Шуми, шуми, послушное ветрило,

Волнуйся подо мной, угрюмый океан

Стихотворение навеяно реальными жизненными впечатлениями – путешествием с семьей Раевских по Кавказу и Крыму. Смена интонаций в нем выражает перелом в общем настроении Пушкина. Крым стал для него границей между прошлым и будущим. Первые строки элегии посвящены Крыму, а большая часть – прощанию с Петербургом.

Предметный план элегии – стремительный бег корабля, движение в морском пространстве. Это движение вперед, к пределам дальним. Лирический герой доверяет себя стихии, грозной прихоти обманчивых морей, но за беспредельностью моря возникает другой образ – образ судьбы. В результате параллельно с движением в пространстве осуществляется движение во времени: лирический герой обращается к своему прошлому, погружается в воспоминания. В элегии возникает образ времени. Лирический герой оказывается на перекрестке прошлого, настоящего и будущего. Мгновение (настоящее) в элегии таково, что в нем проступает прошлый опыт и обозначающая горизонты будущей судьбы.

Композиция стихотворения (“бегство” из “отеческих краев” и устремленность к “пределам дальным”) помогает развернуть внутреннюю тему – драму поэтической души.

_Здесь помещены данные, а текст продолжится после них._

-- ==== Sys2Proof/Machine/Disasm.lean ====
section
/-! DEFINITION. The customary assembler syntax of an instruction (spec/30_encoding.md R124). The machine does not use it. -/

namespace Sys2Proof.Machine

/-- A mnemonic in capitals (30_encoding.md R105, R124). -/
def mnemonicText (m : Mnemonic) : String :=
  match m with
  | .adc => "ADC" | .and => "AND" | .asl => "ASL" | .bcc => "BCC" | .bcs => "BCS" | .beq => "BEQ" | .bit => "BIT"
  | .bmi => "BMI" | .bne => "BNE" | .bpl => "BPL" | .brk => "BRK" | .bvc => "BVC" | .bvs => "BVS" | .clc => "CLC"
  | .cld => "CLD" | .cli => "CLI" | .clv => "CLV" | .cmp => "CMP" | .cpx => "CPX" | .cpy => "CPY" | .dec => "DEC"
  | .dex => "DEX" | .dey => "DEY" | .eor => "EOR" | .inc => "INC" | .inx => "INX" | .iny => "INY" | .jmp => "JMP"
  | .jsr => "JSR" | .lda => "LDA" | .ldx => "LDX" | .ldy => "LDY" | .lsr => "LSR" | .nop => "NOP" | .ora => "ORA"
  | .pha => "PHA" | .php => "PHP" | .pla => "PLA" | .plp => "PLP" | .rol => "ROL" | .ror => "ROR" | .rti => "RTI"
  | .rts => "RTS" | .sbc => "SBC" | .sec => "SEC" | .sed => "SED" | .sei => "SEI" | .sta => "STA" | .stx => "STX"
  | .sty => "STY" | .tax => "TAX" | .tay => "TAY" | .tsx => "TSX" | .txa => "TXA" | .txs => "TXS" | .tya => "TYA"

/-- One hexadecimal digit. -/
def hexDigit (n : Nat) : String :=
  match n with
  | 0 => "0" | 1 => "1" | 2 => "2" | 3 => "3" | 4 => "4" | 5 => "5" | 6 => "6" | 7 => "7"
  | 8 => "8" | 9 => "9" | 10 => "A" | 11 => "B" | 12 => "C" | 13 => "D" | 14 => "E" | _ => "F"

/-- `$nn`. -/
def hex8 (v : Byte) : String := "$" ++ hexDigit (v.toNat / 16) ++ hexDigit (v.toNat % 16)

/-- `$nnnn`. -/
def hex16 (v : Addr) : String :=
  "$" ++ hexDigit (v.toNat / 4096) ++ hexDigit (v.toNat / 256 % 16) ++ hexDigit (v.toNat / 16 % 16) ++ hexDigit (v.toNat % 16)

/-- The operand field for a mode, from the operand bytes `b1` and `b2` and the address of the instruction, which a branch's target
is counted from (30_encoding.md R124, R122). -/
def operandText (m : Mode) (b1 b2 : Byte) (pc : Addr) : String :=
  match m with
  | .imp => ""
  | .acc => " A"
  | .imm => " #" ++ hex8 b1
  | .zp => " " ++ hex8 b1
  | .zpx => " " ++ hex8 b1 ++ ",X"
  | .zpy => " " ++ hex8 b1 ++ ",Y"
  | .abs => " " ++ hex16 (word16 b2 b1)
  | .abx => " " ++ hex16 (word16 b2 b1) ++ ",X"
  | .aby => " " ++ hex16 (word16 b2 b1) ++ ",Y"
  | .ind => " (" ++ hex16 (word16 b2 b1) ++ ")"
  | .izx => " (" ++ hex8 b1 ++ ",X)"
  | .izy => " (" ++ hex8 b1 ++ "),Y"
  | .rel => " " ++ hex16 (pc + 2 + sext16 b1)

/-- An instruction at an address, as text (30_encoding.md R124). -/
def disassemble (pc : Addr) (i : Instr) : String :=
  mnemonicText i.mnemonic ++ operandText i.mode ((encode i).getD 1 0) ((encode i).getD 2 0) pc

/-- The displacement byte of a branch at `pc` to `target`, none for a target out of range (30_encoding.md R124, R122). -/
def branchOperand (pc target : Addr) : Option Byte :=
  let d := target - (pc + 2)
  if sext16 (lo8 d) = d then some (lo8 d) else none

end Sys2Proof.Machine
end

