theorem Extends.step {s t u : State} (h : Extends s t) (hstep : step t = .next u) : Extends s u := by
  obtain ⟨htrace, hframe, events, hpending, htracker⟩ := h
  obtain ⟨more, hpending', htracker', -, hframe', htrace'⟩ := stepsOnlyAppendWindowEventsAndReplayThem t u hstep
  exact ⟨htrace'.trans htrace, hframe'.trans hframe, events ++ more, by rw [hpending', hpending, List.append_assoc],
    by rw [htracker', htracker, replay_append]⟩

theorem enterRoutine_extends (p : Params) (entry : Addr) (s : State) : Extends s { enterRoutine p entry s with used := 0 } := by
  rw [enterRoutine_eq]
  exact ⟨rfl, rfl, [], (List.append_nil _).symm, rfl⟩

/-- A `Call` only adds to the record: entering the routine records nothing, and a step adds its own events. -/
theorem call_extends (p : Params) (entry : Addr) (ceiling : Nat) (s : State) : Extends s (call p entry ceiling s).state :=
  call_induction (P := Extends s) (fun _ _ => Extends.step) (enterRoutine_extends p entry s) ceiling

/-! ### A session frame by frame -/

/-- The session of `n` frames. -/
def session (p : Params) (l : Launch) (n : Nat) : State × Option CaptureError := runSession p { l with frameCount := n }

theorem runSession_eq (p : Params) (l : Launch) : runSession p l = session p l l.frameCount := rfl

theorem captureLaunch_eq (p : Params) (l : Launch) :
    captureLaunch p l = ⟨(session p l l.frameCount).1.trace, (session p l l.frameCount).2⟩ := rfl

/-- The play call of frame `k` and its flush, or its error (70_reset_and_hazards.md R354, R356). -/
def playFrame (p : Params) (l : Launch) (k : Nat) (s : State) : State × Option CaptureError :=
  match call p l.playAddr p.playCeiling (s.setFrame k) with
  | .done _ t => (flush k t, none)
  | .fault f t => (dropPending t, some (playError k f))
  | .refused r t => (dropPending t, some (refusedError k r t))

/-- Go on with a session unless it has failed. -/
def unlessFailed (r : State × Option CaptureError) (next : State → State × Option CaptureError) : State × Option CaptureError :=
  match r.2 with
  | none => next r.1
  | some _ => r

/-- The frame loop by its last frame. -/
theorem playFrames_succ_last (p : Params) (l : Launch) (n k : Nat) (s : State) :
    playFrames p l (n + 1) k s = unlessFailed (playFrames p l n k s) (playFrame p l (k + n)) := by
  induction n generalizing k s with
  | zero =>
    rw [playFrames_succ, playFrames_zero, unlessFailed, playFrame, Nat.add_zero]
    cases call p l.playAddr p.playCeiling (s.setFrame k) <;> rfl
  | succ n ih =>
    rw [playFrames_succ, playFrames_succ p l n]
    cases call p l.playAddr p.playCeiling (s.setFrame k) with
    | done _ t =>
      simp only [ih]
      rw [Nat.add_right_comm, Nat.add_assoc]
    | fault | refused => rfl

theorem playFrames_frameCount (p : Params) (l : Launch) (m n k : Nat) (s : State) :
    playFrames p { l with frameCount := m } n k s = playFrames p l n k s := by
  induction n generalizing k s with
  | zero => rfl
  | succ n ih => simp only [playFrames_succ, ih]

/-- The call a session makes before its frames (70_reset_and_hazards.md R352). -/
def initCall (p : Params) (l : Launch) : RunResult := call p l.initAddr p.initCeiling ((openSession p l).setFrame Config.frameBase)

/-- A session is its init call, then the frame loop, or the init call's error. -/
theorem session_eq (p : Params) (l : Launch) (n : Nat) :
    session p l n =
      match initCall p l with
      | .done _ s => playFrames p l n 0 s
      | .fault f s => (dropPending s, some (initError f))
      | .refused r s => (dropPending s, some (refusedError 0 r s)) := by
  simp only [← playFrames_frameCount p l n]
  rfl
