-- ==== Sys2Proof/Syntax.lean ====
section
/-! DEFINITION. The commands of the TRJ9100, one constructor per row of spec/opcode_table.json. Nothing is computed here:
operands have the exact range the spec gives them, and what a sensor, a link partner, a DMA read or a parity check
delivered is an operand of the command it belongs to. -/

namespace Sys2Proof

/-- A region, 0–7; a flow engine and a table block carry their region's number. -/
abbrev Region := Fin 8

/-- An ingress pipeline of a region (R24). -/
abbrev Pipe := Fin 2

/-- A port block of a region, and a block-relative lane (Table RI-2, R49). -/
abbrev Oct := Fin 8

/-- A serial-lane group: a region, or 8 for the pair lanes (Table RI-13). -/
abbrev LaneGroup := Fin 9

/-- A region-relative lane; the pair lanes use 0–7. -/
abbrev LaneIx := Fin 64

/-- An HBM stack. -/
abbrev Stack := Fin 4

/-- An HBM channel of a stack. -/
abbrev Channel := Fin 16

/-- An HBM pseudo-channel of a stack. -/
abbrev PseudoCh := Fin 32

/-- A ring of the wellhead (R408). -/
abbrev RingIx := Fin 16384

/-- A host channel: 512 + this (R24). -/
abbrev HostCh := Fin 16

/-- A time domain: 0 = A, 1 = B (R501). -/
abbrev DomIx := Fin 2

/-- A byte offset within a 64 MiB BAR (Table HI-2). -/
abbrev BarOffset := BitVec 26

/-- What the parity check of a storage read found (R18, R555): the read was good, or the first read failed and the one retry
succeeded or failed too; `loc` is the LOC that the error log records (R559). -/
inductive ReadCheck where
  | good
  | retried (loc : BitVec 18)
  | failed (loc : BitVec 18)
deriving DecidableEq, Repr

/-- What a meter found while it applied a request (R393): the check of the policer's state, or the request itself in error. -/
inductive MeterFault where
  | policer (chk : ReadCheck)
  | request
deriving DecidableEq, Repr

/-- What a DMA read of descriptors brought (R435, R436): the entries, an error, or entries of which the two cache copies of the `k`-th differ when it
is used. -/
inductive FetchResult where
  | good
  | failed
  | upset (k : Fin 32)
deriving DecidableEq, Repr

/-- What the delivery of a frame to the host met (R355, R435): nothing, a parity error of its data, or a failed read of the descriptors it needs. -/
inductive HostRxFault where
  | good
  | data
  | fetch
deriving DecidableEq, Repr

/-- A sweep of a region's table block: the slots that the sweeper reads with a parity error (R228). -/
structure SweepReads where
  region : Region
  bad : List (BitVec 20 × ReadCheck) := []
deriving DecidableEq, Repr
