-- ==== Sys2Proof/Machine/RegMap.lean ====
section
/-! DEFINITION. The register map of BAR0: every register of the register index (file 22, R659, R660), with the places of its
fields, its reset value and its field types, from the field tables of the chapters. -/

namespace Sys2Proof.Machine
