-- ==== Sys2Proof/Machine/State.lean ====
section
/-! DEFINITION. The state of the TRJ9100 as plain data: the BAR0 registers as one sparse word map, everything the spec gives the
block besides registers as structures of lists and numbers, the queue of waiting commands, and the state after reset. -/

namespace Sys2Proof.Machine

/-- The reasons a step can stop with a fault. -/
inductive Fault where
  /-- Raised by no meaning of this model: every command of the table has an effect the spec describes (safe). -/
  | unreachable
deriving DecidableEq, Repr

/-- The reasons a step can be refused. -/
inductive Refusal where
  /-- A command of the table that has no meaning yet, by its mnemonic; raised only by an arm of `exec` (safe). -/
  | notModelled (mnemonic : String)
deriving DecidableEq, Repr

/-! ### What leaves the device -/

/-- One thing the device did to the outside, newest first in `State.outputs` (the model's own record of its pins and links). -/
inductive Output where
  /-- A frame sent on front-panel port `port`; `good` is false when its FCS was inverted (R55, R472). -/
  | frame (port : Nat) (data : List Byte) (good : Bool)
  /-- A MAC control frame sent by a port: pause (class 0 alone) or PFC, with the time for each class (R62). -/
  | pause (port : Nat) (pfc : Bool) (times : List Nat)
  /-- An MSI-X message (R428). -/
  | msi (addr : Nat) (data : Nat)
  /-- A PM_PME message (R78). -/
  | pme
  /-- A frame of the pair link, without its FCS (R530). -/
  | pair (data : List Byte)
  /-- A PMBus command: the regulator's address, command code and value (R623 to R625). -/
  | pmbus (address code value : Nat)
  /-- A quiet-mode signal of a port: 0 = enter marker, 1 = refresh burst, 2 = exit burst with an alignment-marker group (R121, R123). -/
  | quiet (port : Nat) (what : Nat)
  /-- An HBM command: stack, pseudo-channel, command, bank, row (R479). -/
  | hbm (stack pc cmd bank row : Nat)
  /-- The answer of a lane to a coefficient request of its partner; `limit` is "at limit" (R105, R113). -/
  | coeff (group lane : Nat) (limit : Bool)
  /-- The base page of autonegotiation: the technologies advertised, by speed code of Table PM-11, the FEC selected, C0 and C1 (R110). -/
  | anBase (group lane : Nat) (tech : List Nat) (fec pause : Nat)
  /-- The next pages of quiet mode: message code, OUI field, and the unformatted page that follows (R120). -/
  | anNext (group lane code oui page : Nat)
  /-- What lane `lane` transmits from now on: a pattern of Table SL-5, 8 for its port's data, 9 for what it receives, 10 for electrical idle (R114,
  R124, R565, Table SL-10). -/
  | lane (group lane source : Nat)
  /-- The device halts: every front-panel and pair transmitter ends its frame in progress with the inverted FCS and from then on sends only idle
  control blocks (Table DS-18). -/
  | halt
  /-- The transmit gate closes: every front-panel transmitter ends its frame in progress with the inverted FCS, and idle control blocks follow
  (R533). -/
  | gateClosed
deriving DecidableEq, Repr

/-! ### Events and rings (files 12, 13, 17) -/

/-- An event record raised and not yet written: its source, KIND (Table DS-13), header words 1 to 3 (GEN apart) and the
payload bytes of its continuations (R461). -/
structure EvtRec where
  src : Nat
  kind : Nat
  w1 : Nat := 0
  w2 : Nat := 0
  w3 : Nat := 0
  payload : List Byte := []
deriving DecidableEq, Repr

/-- What the device holds of a ring beside its context registers. -/
structure RingX where
  /-- Completions owed, O of R423. -/
  owed : Nat := 0
  /-- Completions held on chip, oldest first (R424): words 0 to 3, GEN apart. -/
  held : List (List Nat) := []
  /-- The descriptor cache: entries fetched and not yet consumed, in ring order (R417): eight words each, 32 at most. -/
  cache : List (List Nat) := []
  /-- The first 32 entries of a chain at the head that is longer than the cache, read in an earlier fetch (R419). -/
  front : List (List Nat) := []
  /-- An invalidation runs on the ring (R418). -/
  inval : Bool := false
  /-- The indexes of cached entries whose two copies differ, which their use will find (R436). -/
  upset : List Nat := []
  /-- Work begun and not complete: a disable waits for it (R432). -/
  begun : Nat := 0
  /-- The moderation timer runs (R429). -/
  timer : Bool := false
  /-- A published head not yet written back (R434). -/
  hwbDue : Bool := false
  /-- The indexes of entries whose copies differed once and that are not consumed yet (R436). -/
  misAt : List Nat := []
deriving DecidableEq, Repr

/-- The PCIe function's configuration state that the spec's rules act on (R77, R78, R403, R428). -/
structure CfgSpace where
  /-- Power state: 0 = D0, 3 = D3hot, 4 = D3cold. -/
  power : Nat := 0
  pmeEn : Bool := false
  pmeStatus : Bool := false
  /-- The MSI-X function mask. -/
  fnMask : Bool := false
  /-- PCIE_PERST_N is asserted (R609). -/
  perst : Bool := true
  /-- Link training is enabled (Table BU-4). -/
  training : Bool := false
  /-- PCIE_WAKE_N is driven (R78). -/
  wakeN : Bool := false
  /-- The tick at which the last PM_PME message was sent (R78). -/
  pmeAt : Option Nat := none
deriving DecidableEq, Repr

Драматическая коллизия – разрыв с прошлым и неопределенность настоящего и будущего – развернута не только в пространстве, но и во времени. Временной план – самый важный. Романтическая тема “добровольного бегства” объясняется не внеличными, внешними обстоятельствами, а сугубо внутренними причинами. Подлинная причина “бегства” – душевные потребности. Разрыв получает психологическое обоснование вследствие нравственного недовольства обществом и собой, осознаваемого личным заблуждением. Анализ психологических мотивов приводит к необходимости очищения от страдания и от ложных идей. Само по себе “бегство” не излечивает от ран (“Но прежних сердца ран, глубоких ран любви, Ничто не излечило…”), однако освобождение души рисуется в широкой перспективе обновления. Добровольный изгнанник готов к вдохновенному приятию жизни.

Погасло дневное светило;
На море синее вечерний пал туман.
Шуми, шуми, послушное ветрило,
Волнуйся подо мной, угрюмый океан.
Я вижу берег отдаленный,
Земли полуденной волшебные края;
С волненьем и тоской туда стремлюся я,
Воспоминаньем упоенный…
И чувствую: в очах родились слезы вновь;
Душа кипит и замирает;
Мечта знакомая вокруг меня летает;
Я вспомнил прежних лет безумную любовь,
И все, чем я страдал, и все, что сердцу мило,
Желаний и надежд томительный обман…
Шуми, шуми, послушное ветрило,
Волнуйся подо мной, угрюмый океан.
Лети, корабль, неси меня к пределам дальным
По грозной прихоти обманчивых морей,
Но только не к брегам печальным
Туманной родины моей,
Страны, где пламенем страстей
Впервые чувства разгорались,
Где музы нежные мне тайно улыбались,
Где рано в бурях отцвела
Моя потерянная младость,

Где легкокрылая мне изменила радость
И сердце хладное страданью предала.
Искатель новых впечатлений,
Я вас бежал, отечески края;
Я вас бежал, питомцы наслаждений,
Минутной младости минутные друзья;
И вы, наперсницы порочных заблуждений,
Которым без любви я жертвовал собой,
Покоем, славою, свободой и душой,
И вы забыты мной, изменницы младые,
Подруги тайные моей весны златыя,
И вы забыты мной… Но прежних сердца ран,
Глубоких ран любви, ничто не излечило…
Шуми, шуми, послушное ветрило,
Волнуйся подо мной, угрюмый океан…

Значение элегии “Погасло дневное светило…” для романтизма Пушкина трудно переоценить. В ней впервые возникает лирический характер современника, данный посредством самонаблюдения, самопознания. Этот характер обрисован в эмоциональном ключе. Поверх реальных биографических фактов Пушкин строит условно-романтическую духовную биографию, одновременно и совпадающую и не совпадающую с реальной. Субъектом лирического произведения оказывается автор и не автор. Эта двойственность носителя переживания находит поддержку в романтическом двоемирии, в разочаровании в прошлой жизни и в вольнолюбивых надеждах. Однако разочарование не носит всеобщего и абсолютного характера: идеалом личности становится полнота жизни, которая выступает безусловной ценностью.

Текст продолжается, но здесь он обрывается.